-- ==== Sys2Proof/Tests/Slice0.lean ====
section
/-! SUPPORT. The model's own tests, each a named theorem: ill-formed terms that WellFormed refuses, carried commands written out from R180,
small checks of one step, and for every statement with hypotheses a concrete state and operands that meet them. Expected values come from
the manual's text or from hand calculation by its rules. -/

namespace Sys2Proof.Tests

open Sys2Proof Sys2Proof.Machine

-- Small theorems checked one after another: side by side they ask for more threads than the check of the whole package allows.
set_option Elab.async false

/-! ### WellFormed: each check refuses an ill-formed term (R180, R182) -/

theorem test_wf_index : (Instr.readTill 256).wf = false ∧ (Instr.enableTill 256).wf = false ∧ (Instr.disableTill 256).wf = false
    ∧ (Instr.activateKey 256).wf = false ∧ (Instr.eraseKey 256).wf = false ∧ (Instr.decommission 256).wf = false := by decide

theorem test_wf_readCounters : (Instr.readCounters 256 1).wf = false ∧ (Instr.readCounters 1 256).wf = false := by decide

theorem test_wf_writeTill : (Instr.writeTill 256 0 0 0 0).wf = false ∧ (Instr.writeTill 0 0 65536 0 0).wf = false
    ∧ (Instr.writeTill 0 0 0 256 0).wf = false ∧ (Instr.writeTill 0 0 0 0 256).wf = false := by decide

/-- Operands of WRITE-PROFILE that fit their fields. -/
def ops : ProfileOperands :=
  { index := 7, cls := 2, policy := 3, refunds := 1, risk := 400, window := 60, gateway := { ip := 0x0A000001, port := 65535, hop := 2 },
    dflt := 4 }

theorem test_wf_writeProfile : (Instr.writeProfile ops).wf = true ∧ (Instr.writeProfile { ops with index := 256 }).wf = false
    ∧ (Instr.writeProfile { ops with cls := 256 }).wf = false ∧ (Instr.writeProfile { ops with policy := 256 }).wf = false
    ∧ (Instr.writeProfile { ops with refunds := 256 }).wf = false ∧ (Instr.writeProfile { ops with risk := 65536 }).wf = false
    ∧ (Instr.writeProfile { ops with window := 256 }).wf = false ∧ (Instr.writeProfile { ops with dflt := 256 }).wf = false
    ∧ (Instr.writeProfile { ops with gateway := { ops.gateway with port := 65536 } }).wf = false := by decide

theorem test_wf_writeFieldMap : (Instr.writeFieldMap 256 0 (List.replicate 16 (0, 0))).wf = false
    ∧ (Instr.writeFieldMap 0 256 (List.replicate 16 (0, 0))).wf = false ∧ (Instr.writeFieldMap 0 0 (List.replicate 15 (0, 0))).wf = false
    ∧ (Instr.writeFieldMap 0 0 (List.replicate 16 (256, 0))).wf = false
    ∧ (Instr.writeFieldMap 0 0 (List.replicate 16 (0, 256))).wf = false := by decide

theorem test_wf_setLimits : (Instr.setLimits 256 0 0 0 0).wf = false ∧ (Instr.setLimits 0 281474976710656 0 0 0).wf = false
    ∧ (Instr.setLimits 0 0 281474976710656 0 0).wf = false ∧ (Instr.setLimits 0 0 0 256 0).wf = false
    ∧ (Instr.setLimits 0 0 0 0 281474976710656).wf = false := by decide

theorem test_wf_setLink : (Instr.setLink 256 0 0 0).wf = false ∧ (Instr.setLink 0 256 0 0).wf = false
    ∧ (Instr.setLink 0 0 256 0).wf = false ∧ (Instr.setLink 0 0 0 256).wf = false := by decide

/-- Operands of SET-STORE that fit their fields. -/
def storeOps : StoreOperands :=
  { mode := 1, window := 8, ackTimeout := 60, share := 8, policy := 2, asmTimeout := 2000, portCount := 1, ports := [9000, 0, 0, 0],
    ownIp := 0x0A000064, drainGw := { ip := 0x0A000002, port := 7000, hop := 2 }, probeGw := { ip := 0x0A000003, port := 7100, hop := 2 },
    classes := 0xFF }

theorem test_wf_setStore : (Instr.setStore storeOps).wf = true ∧ (Instr.setStore { storeOps with mode := 256 }).wf = false
    ∧ (Instr.setStore { storeOps with window := 256 }).wf = false ∧ (Instr.setStore { storeOps with ackTimeout := 256 }).wf = false
    ∧ (Instr.setStore { storeOps with share := 256 }).wf = false ∧ (Instr.setStore { storeOps with policy := 256 }).wf = false
    ∧ (Instr.setStore { storeOps with asmTimeout := 65536 }).wf = false ∧ (Instr.setStore { storeOps with portCount := 256 }).wf = false
    ∧ (Instr.setStore { storeOps with ports := [9000] }).wf = false ∧ (Instr.setStore { storeOps with ports := [65536, 0, 0, 0] }).wf = false
    ∧ (Instr.setStore { storeOps with drainGw := { ip := 0, port := 65536, hop := 0 } }).wf = false
    ∧ (Instr.setStore { storeOps with probeGw := { ip := 0, port := 65536, hop := 0 } }).wf = false := by decide

theorem test_wf_loadKey : (Instr.loadKey 256 0 1 0).wf = false ∧ (Instr.loadKey 0 4294967296 1 0).wf = false
    ∧ (Instr.loadKey 0 0 65536 0).wf = false := by decide

theorem test_wf_expiries : (Instr.replyWindowExpiry 0 4294967296).wf = false ∧ (Instr.probeDeadlineExpiry 4294967296).wf = false
    ∧ (Instr.drainTimeout 4294967296).wf = false := by decide

theorem test_wf_writeIdentity : (Instr.writeIdentity 0 1 65536 0 0).wf = false := by decide

theorem test_wf_holdingScanEnd : (Instr.holdingScanEnd false [4096] []).wf = false
    ∧ (Instr.holdingScanEnd false [] [4096]).wf = false := by decide

/-! ### Carried commands, written out from R180 -/

theorem test_decode_reads : decodeCommand 1 [] = some .readStatus ∧ decodeCommand 2 [0x7F] = some (.readTill 127)
    ∧ decodeCommand 3 [0x01, 0x3B] = some (.readCounters 1 59) ∧ decodeCommand 4 [0x80] = some (.readEvents 0x80)
    ∧ decodeCommand 5 [] = some .readDrainSummary := by decide

theorem test_decode_writes :
    decodeCommand 6 [0x21, 0x0C, 0x00, 0x00, 0x00, 0x00, 0x11, 0x04, 0x09, 0x02, 0x04] = some (.writeTill 33 0x0C0000000011 1033 2 4)
      ∧ decodeCommand 12 [0x05, 0x03, 0x04, 0x0A] = some (.setLink 5 3 4 10)
      ∧ decodeCommand 11 [0xFF, 0, 0, 0, 0, 1, 0, 0, 0, 0, 0, 0, 0, 0, 0, 0, 0, 0, 0, 0] = some (.setLimits 255 256 0 0 0)
      ∧ decodeCommand 21 [0x01] = some (.decommission 1) := by decide

theorem test_decode_format : decodeCommand 22 [] = none ∧ decodeCommand 0 [] = none ∧ decodeCommand 2 [] = none
    ∧ decodeCommand 1 [0] = none := by decide

/-! ### States the tests start from -/

/-- A sector 0 in service. -/
def ident : Identity := { serial := 9, mac := 0x020000000001, etype := 0x88B5, mgmtKey := 3, transportKey := 4, closed := true }

/-- An enabled till's binding. -/
def bound : Binding := { enabled := true, mac := 0x0C0000000011, number := 1033, profile := 0, slot := 0 }

/-- A return path. -/
def path : ReturnPath :=
  { tillMac := 0x0C0000000011, dstMac := 0x0C0000000099, vlan := none, tillIp := 1, tillPort := 4000, dstIp := 2, dstPort := 9000 }

/-- A SALE of 5.00 with a card number. -/
def sale : TillMsg :=
  { kind := .sale, number := 1033, reference := 7, items := [⟨1, [0x35, 0x30, 0x30]⟩, ⟨3, List.replicate 16 0x34⟩],
    card := some (List.replicate 16 0x34), path := path }

/-- A VOID of reference 7. -/
def void : TillMsg := { sale with kind := .void, reference := 8, items := [⟨7, [0, 0, 0, 7]⟩], card := none }

/-- A key record that passes its check for a target. -/
def goodRecord (target gen : Nat) : KeyRecord :=
  { base := 5, ksid := 1, gen := gen, checkValue := 0, integrity := integrityCode 4 target 1 gen 5, failed := false }

/-- A key record that fails its check for every target it is tried with. -/
def badRecord (target gen : Nat) : KeyRecord := { goodRecord target gen with integrity := ~~~(integrityCode 4 target 1 gen 5) }

/-- A wrap of the SALE. -/
def wrap0 : Wrap :=
  { till := 0, msg := some sale, profileIx := 0, profile := { blankProfile with gateway := { ip := 7, port := 6000, hop := 2 } },
    map := blankMap, slot := 0, counter := 0, gen := 1, ksid := 1, dataKey := none, authKey := none, fp := none, entries := [],
    wrapped := [1], place := false, inHand := none, formerTill := false }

______

Lines with the word "number" in them should be copied from the preceding records.

def bound : Binding := { enabled := true, mac := 0x0C0000000011, number := 1033, profile := 0, slot := 0 }
/-- A SALE of 5.00 with a card number. -/
  { kind := .sale, number := 1033, reference := 7, items := [⟨1, [0x35, 0x30, 0x30]⟩, ⟨3, List.replicate 16 0x34⟩],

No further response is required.